[Extracted records]
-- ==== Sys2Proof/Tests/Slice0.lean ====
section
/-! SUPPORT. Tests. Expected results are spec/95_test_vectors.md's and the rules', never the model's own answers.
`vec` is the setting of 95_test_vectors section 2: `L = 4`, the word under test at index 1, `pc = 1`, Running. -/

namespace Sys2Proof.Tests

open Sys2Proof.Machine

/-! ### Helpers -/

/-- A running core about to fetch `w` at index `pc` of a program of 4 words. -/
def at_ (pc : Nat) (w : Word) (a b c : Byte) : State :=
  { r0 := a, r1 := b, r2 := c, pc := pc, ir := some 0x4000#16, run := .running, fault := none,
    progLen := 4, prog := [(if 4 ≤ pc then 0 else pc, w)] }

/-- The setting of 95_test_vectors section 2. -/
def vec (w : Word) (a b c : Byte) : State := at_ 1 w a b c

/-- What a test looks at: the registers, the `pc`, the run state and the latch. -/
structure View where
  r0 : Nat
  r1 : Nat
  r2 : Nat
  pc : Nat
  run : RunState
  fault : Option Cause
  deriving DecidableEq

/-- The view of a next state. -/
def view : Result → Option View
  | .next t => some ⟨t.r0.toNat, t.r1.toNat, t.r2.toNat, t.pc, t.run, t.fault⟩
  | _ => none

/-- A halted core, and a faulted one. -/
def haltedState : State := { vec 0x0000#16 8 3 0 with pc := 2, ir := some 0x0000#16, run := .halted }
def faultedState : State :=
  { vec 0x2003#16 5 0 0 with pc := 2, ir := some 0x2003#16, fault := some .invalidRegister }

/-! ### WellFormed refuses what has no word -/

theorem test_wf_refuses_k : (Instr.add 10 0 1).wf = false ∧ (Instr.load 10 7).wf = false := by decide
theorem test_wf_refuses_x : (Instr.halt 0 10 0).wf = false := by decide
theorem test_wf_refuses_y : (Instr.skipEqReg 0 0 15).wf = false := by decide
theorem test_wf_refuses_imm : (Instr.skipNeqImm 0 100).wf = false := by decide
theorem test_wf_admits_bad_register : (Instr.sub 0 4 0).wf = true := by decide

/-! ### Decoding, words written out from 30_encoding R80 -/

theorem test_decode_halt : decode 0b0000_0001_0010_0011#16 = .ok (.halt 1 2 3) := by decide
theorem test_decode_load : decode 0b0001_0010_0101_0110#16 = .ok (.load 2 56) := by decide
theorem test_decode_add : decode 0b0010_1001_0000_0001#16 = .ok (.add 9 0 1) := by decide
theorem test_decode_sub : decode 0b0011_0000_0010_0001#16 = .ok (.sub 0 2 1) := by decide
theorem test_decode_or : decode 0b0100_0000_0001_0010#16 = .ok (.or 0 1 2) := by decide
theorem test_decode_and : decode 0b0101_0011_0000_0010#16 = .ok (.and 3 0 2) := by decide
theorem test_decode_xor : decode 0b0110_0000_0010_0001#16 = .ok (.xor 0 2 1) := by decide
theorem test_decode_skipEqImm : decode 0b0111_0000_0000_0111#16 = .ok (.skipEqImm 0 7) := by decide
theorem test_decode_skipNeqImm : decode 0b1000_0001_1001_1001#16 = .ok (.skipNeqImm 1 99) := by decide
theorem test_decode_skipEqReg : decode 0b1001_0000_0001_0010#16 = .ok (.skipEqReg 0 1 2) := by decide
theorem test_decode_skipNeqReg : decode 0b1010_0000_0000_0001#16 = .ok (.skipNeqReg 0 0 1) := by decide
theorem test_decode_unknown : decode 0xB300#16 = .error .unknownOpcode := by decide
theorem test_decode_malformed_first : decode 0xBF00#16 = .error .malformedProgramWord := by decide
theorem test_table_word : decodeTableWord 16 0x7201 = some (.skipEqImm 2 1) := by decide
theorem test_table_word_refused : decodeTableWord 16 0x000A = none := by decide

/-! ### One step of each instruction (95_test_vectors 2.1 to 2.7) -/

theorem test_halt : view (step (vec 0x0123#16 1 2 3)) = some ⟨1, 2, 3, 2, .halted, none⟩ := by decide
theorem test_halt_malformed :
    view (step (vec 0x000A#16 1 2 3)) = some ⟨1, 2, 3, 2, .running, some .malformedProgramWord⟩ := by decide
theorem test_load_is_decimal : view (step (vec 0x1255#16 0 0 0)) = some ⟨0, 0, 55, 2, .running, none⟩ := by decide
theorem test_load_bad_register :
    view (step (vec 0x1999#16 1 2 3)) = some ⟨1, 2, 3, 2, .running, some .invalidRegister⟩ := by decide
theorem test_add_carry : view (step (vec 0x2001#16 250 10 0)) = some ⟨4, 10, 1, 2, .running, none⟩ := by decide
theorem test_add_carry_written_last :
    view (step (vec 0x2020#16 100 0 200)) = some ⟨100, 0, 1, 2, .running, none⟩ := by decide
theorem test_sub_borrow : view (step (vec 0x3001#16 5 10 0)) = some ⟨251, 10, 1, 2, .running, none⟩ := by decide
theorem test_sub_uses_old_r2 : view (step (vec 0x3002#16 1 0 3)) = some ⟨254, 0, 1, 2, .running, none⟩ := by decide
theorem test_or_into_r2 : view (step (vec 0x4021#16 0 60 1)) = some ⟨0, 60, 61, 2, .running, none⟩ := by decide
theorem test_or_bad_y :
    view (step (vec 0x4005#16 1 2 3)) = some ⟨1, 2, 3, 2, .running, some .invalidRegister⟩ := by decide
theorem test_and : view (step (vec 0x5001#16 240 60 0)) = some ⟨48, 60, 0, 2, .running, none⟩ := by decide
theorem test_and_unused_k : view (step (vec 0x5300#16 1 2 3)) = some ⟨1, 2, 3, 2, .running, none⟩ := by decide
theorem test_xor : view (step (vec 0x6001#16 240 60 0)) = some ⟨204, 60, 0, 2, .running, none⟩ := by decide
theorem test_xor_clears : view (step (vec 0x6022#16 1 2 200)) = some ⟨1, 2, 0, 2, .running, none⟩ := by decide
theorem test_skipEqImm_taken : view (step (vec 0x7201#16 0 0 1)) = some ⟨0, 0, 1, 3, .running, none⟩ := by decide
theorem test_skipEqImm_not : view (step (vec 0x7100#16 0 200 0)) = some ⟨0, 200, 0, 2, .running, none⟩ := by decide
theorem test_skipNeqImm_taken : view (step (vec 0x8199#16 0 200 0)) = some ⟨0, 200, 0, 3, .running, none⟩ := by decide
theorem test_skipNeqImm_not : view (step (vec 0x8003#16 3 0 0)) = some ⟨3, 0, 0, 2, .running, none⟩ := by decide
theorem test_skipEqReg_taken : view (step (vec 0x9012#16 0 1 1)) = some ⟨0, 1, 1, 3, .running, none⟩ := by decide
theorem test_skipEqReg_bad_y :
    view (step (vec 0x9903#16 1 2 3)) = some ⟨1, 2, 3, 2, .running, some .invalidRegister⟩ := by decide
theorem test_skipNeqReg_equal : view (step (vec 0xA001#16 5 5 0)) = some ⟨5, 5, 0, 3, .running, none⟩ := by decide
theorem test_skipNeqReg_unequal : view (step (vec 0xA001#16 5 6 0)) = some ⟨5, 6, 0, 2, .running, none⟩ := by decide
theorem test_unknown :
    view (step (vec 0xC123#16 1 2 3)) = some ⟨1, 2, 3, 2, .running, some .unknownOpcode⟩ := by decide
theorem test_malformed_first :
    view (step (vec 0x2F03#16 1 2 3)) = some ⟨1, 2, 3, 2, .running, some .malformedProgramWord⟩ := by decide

==

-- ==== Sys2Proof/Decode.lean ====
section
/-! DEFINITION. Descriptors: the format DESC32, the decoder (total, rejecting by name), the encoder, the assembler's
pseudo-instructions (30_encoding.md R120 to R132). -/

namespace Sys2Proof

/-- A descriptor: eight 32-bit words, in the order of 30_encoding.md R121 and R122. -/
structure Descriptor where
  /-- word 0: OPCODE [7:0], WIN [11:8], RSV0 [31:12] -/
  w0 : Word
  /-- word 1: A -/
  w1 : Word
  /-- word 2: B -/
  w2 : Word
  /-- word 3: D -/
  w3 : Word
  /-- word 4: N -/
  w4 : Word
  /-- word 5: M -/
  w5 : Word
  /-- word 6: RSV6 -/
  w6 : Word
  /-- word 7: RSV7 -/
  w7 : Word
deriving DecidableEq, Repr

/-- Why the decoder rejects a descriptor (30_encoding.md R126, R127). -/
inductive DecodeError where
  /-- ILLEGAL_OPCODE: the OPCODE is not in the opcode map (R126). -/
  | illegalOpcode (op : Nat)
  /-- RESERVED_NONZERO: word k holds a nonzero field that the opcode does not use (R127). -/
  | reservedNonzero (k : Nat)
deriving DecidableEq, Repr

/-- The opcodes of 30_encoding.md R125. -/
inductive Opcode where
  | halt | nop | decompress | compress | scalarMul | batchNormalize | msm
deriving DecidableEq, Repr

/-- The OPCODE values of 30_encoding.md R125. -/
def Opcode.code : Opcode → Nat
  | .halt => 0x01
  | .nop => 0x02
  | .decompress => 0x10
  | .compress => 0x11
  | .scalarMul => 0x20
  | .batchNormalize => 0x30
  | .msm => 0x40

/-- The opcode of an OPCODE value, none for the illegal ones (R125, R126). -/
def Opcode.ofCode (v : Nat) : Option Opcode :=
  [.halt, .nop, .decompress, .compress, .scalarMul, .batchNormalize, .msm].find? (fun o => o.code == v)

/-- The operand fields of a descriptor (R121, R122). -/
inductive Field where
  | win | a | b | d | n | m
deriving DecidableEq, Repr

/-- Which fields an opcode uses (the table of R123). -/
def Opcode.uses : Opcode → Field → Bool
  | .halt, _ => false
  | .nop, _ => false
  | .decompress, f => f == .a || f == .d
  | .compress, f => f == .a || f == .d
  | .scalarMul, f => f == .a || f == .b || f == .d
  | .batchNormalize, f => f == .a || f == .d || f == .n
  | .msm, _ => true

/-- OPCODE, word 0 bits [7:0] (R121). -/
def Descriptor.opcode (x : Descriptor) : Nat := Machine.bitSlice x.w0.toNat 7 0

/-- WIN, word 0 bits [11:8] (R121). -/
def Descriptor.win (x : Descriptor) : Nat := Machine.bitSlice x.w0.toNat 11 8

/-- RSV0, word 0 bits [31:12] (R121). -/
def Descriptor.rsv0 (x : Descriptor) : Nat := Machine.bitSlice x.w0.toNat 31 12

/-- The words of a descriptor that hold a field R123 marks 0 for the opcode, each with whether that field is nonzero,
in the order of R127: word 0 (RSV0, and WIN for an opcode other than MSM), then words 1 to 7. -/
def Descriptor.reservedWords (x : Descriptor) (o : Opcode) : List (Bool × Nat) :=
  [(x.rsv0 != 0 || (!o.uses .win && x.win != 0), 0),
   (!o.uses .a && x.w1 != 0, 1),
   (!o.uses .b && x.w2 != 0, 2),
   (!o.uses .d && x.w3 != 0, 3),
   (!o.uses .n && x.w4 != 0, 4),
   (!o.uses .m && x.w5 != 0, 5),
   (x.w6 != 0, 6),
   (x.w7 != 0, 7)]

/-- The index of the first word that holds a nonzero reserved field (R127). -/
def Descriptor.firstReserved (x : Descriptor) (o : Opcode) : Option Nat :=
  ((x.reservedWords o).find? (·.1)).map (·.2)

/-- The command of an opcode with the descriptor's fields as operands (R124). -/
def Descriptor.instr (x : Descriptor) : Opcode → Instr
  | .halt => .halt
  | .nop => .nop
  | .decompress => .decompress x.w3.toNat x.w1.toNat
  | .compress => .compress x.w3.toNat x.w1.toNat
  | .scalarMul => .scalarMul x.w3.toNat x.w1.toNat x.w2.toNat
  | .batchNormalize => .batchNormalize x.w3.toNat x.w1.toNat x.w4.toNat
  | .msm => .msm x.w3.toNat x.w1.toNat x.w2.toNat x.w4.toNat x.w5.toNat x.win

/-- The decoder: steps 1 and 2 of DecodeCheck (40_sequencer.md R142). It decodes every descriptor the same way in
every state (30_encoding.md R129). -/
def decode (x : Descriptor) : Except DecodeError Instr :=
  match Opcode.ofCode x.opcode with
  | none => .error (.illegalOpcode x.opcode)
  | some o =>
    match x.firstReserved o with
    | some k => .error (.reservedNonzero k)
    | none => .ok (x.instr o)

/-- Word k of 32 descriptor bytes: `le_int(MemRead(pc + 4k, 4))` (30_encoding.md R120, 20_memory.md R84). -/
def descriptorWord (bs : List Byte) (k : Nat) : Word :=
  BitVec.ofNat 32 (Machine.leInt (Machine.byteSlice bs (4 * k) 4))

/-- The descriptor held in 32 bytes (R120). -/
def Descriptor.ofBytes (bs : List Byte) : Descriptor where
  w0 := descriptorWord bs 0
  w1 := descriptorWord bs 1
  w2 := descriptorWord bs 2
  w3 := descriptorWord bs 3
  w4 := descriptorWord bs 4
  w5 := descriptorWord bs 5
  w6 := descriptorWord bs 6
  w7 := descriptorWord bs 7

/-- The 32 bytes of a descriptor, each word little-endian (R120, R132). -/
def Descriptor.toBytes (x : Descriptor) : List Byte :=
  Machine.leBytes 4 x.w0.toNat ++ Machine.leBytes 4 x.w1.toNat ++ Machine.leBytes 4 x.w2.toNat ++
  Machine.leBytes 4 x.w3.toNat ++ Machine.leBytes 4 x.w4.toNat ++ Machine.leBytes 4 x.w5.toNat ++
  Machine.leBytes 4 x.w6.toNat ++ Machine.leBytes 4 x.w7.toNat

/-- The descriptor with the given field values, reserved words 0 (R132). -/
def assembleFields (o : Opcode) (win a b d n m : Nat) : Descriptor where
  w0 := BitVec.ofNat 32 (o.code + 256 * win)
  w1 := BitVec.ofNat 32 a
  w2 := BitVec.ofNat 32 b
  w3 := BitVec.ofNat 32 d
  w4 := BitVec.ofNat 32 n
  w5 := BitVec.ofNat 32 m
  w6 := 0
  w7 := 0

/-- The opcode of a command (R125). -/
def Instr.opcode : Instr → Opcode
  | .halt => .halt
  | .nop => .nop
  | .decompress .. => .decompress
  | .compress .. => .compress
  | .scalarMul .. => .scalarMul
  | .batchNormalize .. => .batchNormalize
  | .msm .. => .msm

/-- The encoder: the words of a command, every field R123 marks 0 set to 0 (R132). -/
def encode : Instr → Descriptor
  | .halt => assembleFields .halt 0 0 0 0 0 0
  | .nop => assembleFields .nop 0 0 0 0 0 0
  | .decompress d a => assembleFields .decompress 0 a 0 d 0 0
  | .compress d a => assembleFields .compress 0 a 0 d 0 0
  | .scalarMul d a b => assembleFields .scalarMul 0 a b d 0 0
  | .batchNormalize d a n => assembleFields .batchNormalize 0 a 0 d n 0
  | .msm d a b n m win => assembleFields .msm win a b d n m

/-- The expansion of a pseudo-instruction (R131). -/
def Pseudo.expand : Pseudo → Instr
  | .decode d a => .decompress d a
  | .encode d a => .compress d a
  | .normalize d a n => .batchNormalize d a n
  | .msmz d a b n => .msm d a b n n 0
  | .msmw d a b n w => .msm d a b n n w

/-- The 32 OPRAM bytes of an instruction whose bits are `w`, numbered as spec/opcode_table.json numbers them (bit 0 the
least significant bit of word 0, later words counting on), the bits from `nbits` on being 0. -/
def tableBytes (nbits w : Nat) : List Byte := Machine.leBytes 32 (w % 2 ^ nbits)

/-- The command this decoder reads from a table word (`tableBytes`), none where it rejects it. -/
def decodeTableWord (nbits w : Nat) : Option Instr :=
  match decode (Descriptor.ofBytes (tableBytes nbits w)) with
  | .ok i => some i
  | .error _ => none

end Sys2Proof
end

== AIM OF THE EXERCISE ==
Go through the entries above and count the lines with the word "order", then give only that number.

== RESPONSE ==
2